-- ==== Sys2Proof/Word.lean ====
section
/-! DEFINITION. The widths of the values the spec names. Every value is unsigned (43_laws.md R110). -/

namespace Sys2Proof

/-- A byte of a frame, a register of the attached chip, an operand field of the command word. -/
abbrev Byte := BitVec 8

/-- The command word and the response word (30_encoding.md R61, R62). -/
abbrev Word := BitVec 32

/-- The `value` field of a response (30_encoding.md R62). -/
abbrev Value := BitVec 24

/-- The error token of a primitive. Its meaning is the primitive's; DEDUCED (log 20): R62 delivers it unchanged in the
24-bit `value` field, so 24 bits hold it. -/
abbrev ErrToken := BitVec 24

/-- Three bytes: the buffer `buf[0..2]` (10_state.md R12), or the bytes the bus carries back (00_scope.md R3). -/
structure Trio where
  b0 : Byte
  b1 : Byte
  b2 : Byte
deriving DecidableEq, Repr

end Sys2Proof
end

= = = = =

#### What the task requires
The word "field" appears on some lines of the data above; say how many such lines there are, with nothing else.

#### Task output
3